-- ==== Sys2Proof/Tests/Slice0.lean ====
section
/-! SUPPORT. The author's tests: terms the well-formedness check refuses, single steps on small states, and for each statement
of the obligations that has hypotheses a state and operands that meet them (`meets_<statement>`, one clause for each set of
hypotheses, at the ends of its ranges). -/

namespace Sys2Proof.Tests

open Sys2Proof.Machine

set_option linter.unusedVariables false
set_option linter.unusedTactic false
set_option linter.unnecessarySeqFocus false
set_option linter.unreachableTactic false
set_option Elab.async false

/-! ### what the well-formedness check refuses -/

theorem test_refuses_recessive_start_bit : (Instr.kindByteReceived .branch [true] [] [] []).wellFormed = false := by decide
theorem test_refuses_long_header : (Instr.kindByteReceived .branch [false] (List.replicate 7 false) [] []).wellFormed = false := by
  decide
theorem test_refuses_header_on_a_link : (Instr.frameReceived .trunk [] [true] flag [] flag).wellFormed = false := by decide
theorem test_refuses_no_bits : (Instr.kindByteReceived .guest [] [] [] []).wellFormed = false := by decide
theorem test_refuses_no_closing_flag : (Instr.frameReceived .label [] [] flag [] []).wellFormed = false := by decide
theorem test_refuses_false_closing_flag : (Instr.frameReceived .label [] [] flag [] [true]).wellFormed = false := by decide
theorem test_refuses_abort_without_bits : (Instr.frameAbort .trunk []).wellFormed = false := by decide
theorem test_refuses_short_loop_front : (Instr.loopTestResult [false] (flag ++ flag)).wellFormed = false := by decide
theorem test_refuses_loop_without_flag : (Instr.loopTestResult (List.replicate 7 false) (flag ++ [true])).wellFormed = false := by
  decide
theorem test_refuses_short_configuration : (Instr.configReadDone (List.replicate 255 0)).wellFormed = false := by
  decide +kernel
theorem test_refuses_bare_stx : (Instr.tillFrameReceived 0 [1, 0x02]).wellFormed = false := by decide
theorem test_refuses_bare_etx : (Instr.tillFrameReceived 0 [0x03, 1]).wellFormed = false := by decide
theorem test_accepts_a_frame : (Instr.frameReceived .branch [false] (headerBits .till 5) flag [] flag).wellFormed = true := by
  decide
theorem test_accepts_a_till_frame : (Instr.tillFrameReceived 7 [1, 0x10, 0x22]).wellFormed = true := by decide

/-! ### small checks of arithmetic and layout -/

/-- The published check value of this CRC. -/
theorem test_crc_check_value : crcValue [0x31, 0x32, 0x33, 0x34, 0x35, 0x36, 0x37, 0x38, 0x39] = 0x906E := by decide +kernel
theorem test_round_half_up : rhu 5 10 = 1 ∧ rhu 4 10 = 0 ∧ rhu 15 10 = 2 := by decide
theorem test_till_escapes : gather (some []) 0 (escape [0x02, 0x41, 0x10]) = (0, some [0x02, 0x41, 0x10]) := by decide
theorem test_clock_wraps : (Clock.mk true 65535 1439 59).advance = ⟨true, 0, 0, 0⟩ := by decide
theorem test_no_word_is_a_command : decodeTableWord 16 0 = none := by decide

/-! ### small states -/

/-- A configuration: station 2, every line fitted, every port enabled, port 0 a supervisor, night from 23:00 for two hours. -/
def conf : ConfigBlock :=
  { station := 2, zone := 1, branchCode := 7, fastLine := true, trunkFitted := true, labelFitted := true, guestFitted := true
    enableMask := 0xFF, supervisorMask := 1, guestPrefix := 0x0A000, gDay := 10, gNight := 5, nightStart := 1380
    nightLength := 120, holdLimit := 24, supplyLevel := 0, statics := [] }

/-- A READY part with nothing under way, and a pool of 20 free buffers. -/
def part : Part :=
  { cfg := some conf, branch := { tx := .idle, rxReady := true }, pres := { joining := .ready }, gst := { cleared := 256 }
    fwd := { routes := Vector.ofFn fun i => initialRoute conf i.val, free := List.range 20 } }

/-- A RUNNING state of a part, on an idle memory port. -/
def run (p : Part) : State := { pending := [], supply := { watch := .running }, arb := {}, part := p }

/-- The member of the receive queue that buffer 383 holds. -/
def item (l : Line) (st : StationNo) (n : Nat) : RxItem := ⟨⟨383, .plain, n⟩, l, .control, st, false⟩

/-- The bytes of a frame in buffer 383. -/
def stored (bs : Bytes) (p : Part) : Part := { p with dram := Mem.writeBytes p.dram (bufAddr 383) bs }

/-- A frame that the forwarding engine keeps. -/
def waiting (l : Line) (st : StationNo) (bs : Bytes) (p : Part) : Part :=
  stored bs { p with fwd := { p.fwd with waiting := [item l st bs.length] } }

/-- A frame that has been dispatched to a block. -/
def given (d : Dispatch) (l : Line) (st : StationNo) (bs : Bytes) (p : Part) : Part :=
  stored bs { p with fwd := { p.fwd with taken := [(d, item l st bs.length)] } }

/-- A branch frame from station 5, dispatched to a block. -/
def heard (d : Dispatch) (kind : Nat) (payload : Bytes) (p : Part) : Part := given d .branch 5 (plainBody 2 kind payload) p

/-- What `heard` puts in the queue. -/
def heardItem (payload : Bytes) : RxItem := item .branch 5 (payload.length + 3)

/-- A PRICE frame from station 5, dispatched to the pricing unit. -/
def priced (kind : Nat) (payload : Bytes) (p : Part) : Part :=
  stored (plainBody 2 kind payload) { p with price := { p.price with inbox := [.frame (heardItem payload)] } }

def body (kind : Nat) (payload : Bytes) : BranchBody := ⟨2, kind, false, [], some 0, payload⟩

/-- A frame in hand of the branch transmitter. -/
def frame (o : FrameOwner) (collisions : Nat) : QFrame := ⟨⟨300, .plain, 4⟩, collisions, o, false⟩

def inHand (c : Cls) (q : QFrame) (tx : Tx) : Part :=
  { part with branch := { part.branch with tx := tx }, fwd := part.fwd.setQueue c [q] }

/-- Start bit and header of a branch frame of station 5; nothing on a link. -/
def front (l : Line) : List Bool := startOf l ++ headerOf l .till 5

/-- A frame in reception on a line: these bytes of its body are read, and nothing after them. -/
def rx (l : Line) (got : Bytes) (b : Option Buf) : RxFrame := ⟨front l, ⟨.body, 0, true, [], got⟩, true, false, true, b, false⟩

def receiving (l : Line) (x : RxFrame) (p : Part) : Part := p.modFramer l fun f => { f with rx := some x }

/-- An open turn gap. -/
def gap (p : Part) : Part := { p with branch := { p.branch with turnGap := true } }

/-- A call to station 5 under tag 9. -/
def call (o : CallOwner) (r : Request) (st : OpenState) : OpenCall :=
  { owner := o, peer := 5, tag := 9, request := r, state := st, stage := 2, received := 0, expect := none, recallTag := 4
    recallTimer := true, enough := false, endEarly := false }

/-- A connection with station 5 under tag 9. -/
def conn (role : Role) (ph : Phase) (r : Request) : Conn := ⟨role, 5, 9, r, ph, 0, 1, 0, 1, 0, false⟩

def calling (e : OpenCall) (c : Option Conn) (p : Part) : Part := { p with call := { p.call with opens := [e], conn := c } }

def serving (c : Conn) (p : Part) : Part := { p with call := { p.call with conn := some c } }

/-- The only entry of the active bank: sold by the piece. -/
def milk : BankEntry :=
  { code := 5, p := 199, kind := 0, ref := 0, promo := 0, value := 0, m := 0, c := 0, recCrc := 0, held := 150, valid := true
    hold := true, startKnown := true, count := 1, startDay := 3, startMinute := 10 }

def selling (e : BankEntry) (p : Part) : Part :=
  { p with
    price := { p.price with activeCount := 1, activeGen := 7 }, dram := Mem.writeBytes p.dram (entryAddr .a 0) e.bytes }

/-- The only staged record: index 0 of generation 9. -/
def staged (s : Staging) (p : Part) : Part := { p with price := { p.price with staging := s } }

def stage (st : StagingState) (n : Option Nat) : Staging := { state := st, generation := 9, n := n }

/-- A price record on the line. -/
def priceRecord : Bytes := withCrc ({ code := 5, p := 199, kind := 0, ref := 0, promo := 0, value := 0, m := 0, c := 0 } : PriceRecord).bytes

/-- An entry dearer than `milk`. -/
def dear : BankEntry :=
  { milk with p := 200, held := 0, hold := false, startKnown := false, count := 0, startDay := 0, startMinute := 0 }

/-- A merge walk at the first of two staged records, `e`, with the active bank holding at most one entry. -/
def merging (old : Option BankEntry) (e : BankEntry) : Part :=
  { part with
    price := { activeCount := old.toList.length, staging := stage .activating (some 2), walk := some ⟨0, 0, 0, 0, false⟩ }
    dram := Mem.writeBytes (Mem.writeBytes [(Config.mapBase, 1)] (entryAddr .b 0) e.bytes) (entryAddr .a 0)
      ((old.map BankEntry.bytes).getD []) }

/-- A request waits at port 0. -/
def request (k : Byte) (b : Bytes) : TillRequest := ⟨1, k, b, .taken⟩

def port (x : Port) (p : Part) : Part := { p with till := { p.till with ports := p.till.ports.set 0 x } }

def asks (k : Byte) (b : Bytes) (y : Option Sale) (p : Part) : Part :=
  port { state := if y.isSome then .inSale else .idle, sale := y, req := some (request k b) } p

/-- A sale with one line of three, tallied nowhere. -/
def sale : Sale := { number := 1, lines := [⟨5, 3, 199, 597, false, false⟩], running := 597, tenders := 0, tally := [] }

/-- An entry has just been read for the request at port 0. -/
def looked (k : Byte) (b : Bytes) (y : Search) (x : Option Sale) (p : Part) : State :=
  { run (port { state := if x.isSome then .inSale else .idle, sale := x, req := some ⟨1, k, b, .looking y⟩ } p) with
    arb := { port := some (.burst (.lookup 0) (.lookup 0)) } }

/-- A label entry. -/
def label (st : LabelState) : LabelEntry :=
  { id := 1, item := 6, layout := .price, state := st, queue := none, shown := .blank, sent := none, tag := none, attempts := 4
    due := none, battery := .ok, signal := 0, walked := false }

def shelf (e : LabelEntry) (p : Part) : Part := { p with dram := Mem.writeBytes p.dram (labelAddr 0) e.bytes }

/-- A guest at index 0. -/
def guest (last tokens : Nat) : Guest :=
  { device := 77, admitted := 0, lastActive := last, tokens := tokens, up := 0, down := 0, drops := 0, limited := some 0 }

def hosting (g : Guest) (p : Part) : Part := { p with dram := Mem.writeBytes p.dram (guestAddr 0) g.bytes }

/-- A packet of `n` bytes from one address to another. -/
def packet (n dest source : Nat) : Bytes := be 2 n ++ be 4 dest ++ be 4 source ++ List.replicate (n - 10) 0

/-- A presence of station 5. -/
def shown (active : Nat) (night : Night) : PresenceData :=
  { station := 5, zone := 1, joining := .ready, flags := 0, activeGen := active, stagingGen := 0, stagingState := .empty
    night := night, nightDay := 0, firstUnreleased := 1, nextSeq := 1, day := 0, minute := 0, second := 0 }

def peers (d : PresenceData) (p : Part) : Part :=
  { p with pres := { p.pres with peers := p.pres.peers.set 5 { state := .present, last := some d, silence := true } } }

/-- A kept PRESENCE of a station. -/
def kept (st : StationNo) (d : PresenceData) : KeptPresence :=
  ⟨st, withCrc (plainBody 255 kindPresence (presencePayload { d with station := st.val }))⟩

def clock (day minute second : Nat) (p : Part) : Part := { p with pres := { p.pres with clock := ⟨true, day, minute, second⟩ } }

/-- A configuration block that passes. -/
def block : Bytes :=
  withCrc ([2, 0, 1, 0, 7, 2, 7, 0xFF, 1, 0x0A, 0, 0, 10, 5] ++ be 2 1380 ++ be 2 120 ++ [24, 0, 0] ++ List.replicate 233 0)

/-- The journal of a part whose records 1 to 9 stand, and record 10 is accepted. -/
def journal : Journal := { next := 11, commit := 10 }

def ledger (j : Journal) (p : Part) : Part := { p with jrn := j }

/-- A record that stands in its slot. -/
def slot (q : Nat) (p : Part) : Part := { p with dram := Mem.writeBytes p.dram (slotAddr q) (recordBytes q 0 0 0 false (.saleOpen 7)) }

/-- A session of the holder with this upload entry. -/
def session (ph : NightPhase) (es : List Upload) (p : Part) : Part :=
  { p with
    trk := { p.trk with line := .up, night := .holding, phase := ph, table := es, turn := es.head?.map (·.station) } }

def upload (st : StationNo) (o : Option Block) : Upload := ⟨st, 1, some 20, 0, 2, 0, 0, .pulling, o⟩

def carton (st : StationNo) : Block := ⟨st, 1, 1, 1, ⟨200, .relay, 0⟩, false, true, false⟩

/-- The trunk line UP. -/
def trunkUp (p : Part) : Part := { p with trk := { p.trk with line := .up } }

/-- The default route to the trunk. -/
def toTrunk (p : Part) : Part := (trunkUp p).recomputeDefault

/-- An order in the label window. -/
def order : Order := ⟨3, 0, 1, .blank, true, false⟩

def ordering (p : Part) : Part := { p with lab := { p.lab with headUp := true, headTimer := true, window := [order] } }

/-- The cells of 256 guest entries, the first of them idle longest. -/
def house : Mem := (guestAddr 0 + 6, 1) :: (List.range' 1 255).flatMap fun j => [(guestAddr j + 6, 1), (guestAddr j + 14, 1)]

/-- Every guest entry is taken; a packet of another guest waits. -/
def fullHouse : State :=
  run { given .guest .guest 0 ([1] ++ be 6 77 ++ packet 10 0x08080808 0) (toTrunk part) with
        gst := { cleared := 256, radioUp := true, radioTimer := true, meterTime := 60001, budget := 1536 }
        dram := (stored ([1] ++ be 6 77 ++ packet 10 0x08080808 0) part).dram ++ house }

/-! ### single steps -/

/-- What a step leaves, where it answers a next state. -/
def after (o : Host.Outcome State Fault Refusal) : State :=
  match o with
  | .next t => t
  | _ => State.powerUp

/-- LOOKUP of two pieces held at 1.50 replies OK with HOLD, 1.50 each and 3.00 in all. -/
theorem test_lookup_replies_held_price :
    ((after (exec .dramBurstDone (after (exec (.lookup 0)
        (run (asks 1 (be 6 5 ++ be 3 2) none (selling milk part))))))).part.port 0).last.map
        (fun l => (l.content.take 12, crcGood l.content)) =
      some ([1, 1, 0, 2, 0, 0, 0, 150, 0, 0, 1, 44], true) := by
  decide +kernel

◇ ◇ ◇ ◇ ◇ ◇ ◇

> _YOUR TASK_
Using the material above, transcribe exactly the lines from the line with "def asks (k" to the line with "request at port 0. -/"; both count, and nothing else goes in.

> _EXERCISE OUTPUT_
def asks (k : Byte) (b : Bytes) (y : Option Sale) (p : Part) : Part :=
  port { state := if y.isSome then .inSale else .idle, sale := y, req := some (request k b) } p

/-- A sale with one line of three, tallied nowhere. -/
def sale : Sale := { number := 1, lines := [⟨5, 3, 199, 597, false, false⟩], running := 597, tenders := 0, tally := [] }

/-- An entry has just been read for the request at port 0. -/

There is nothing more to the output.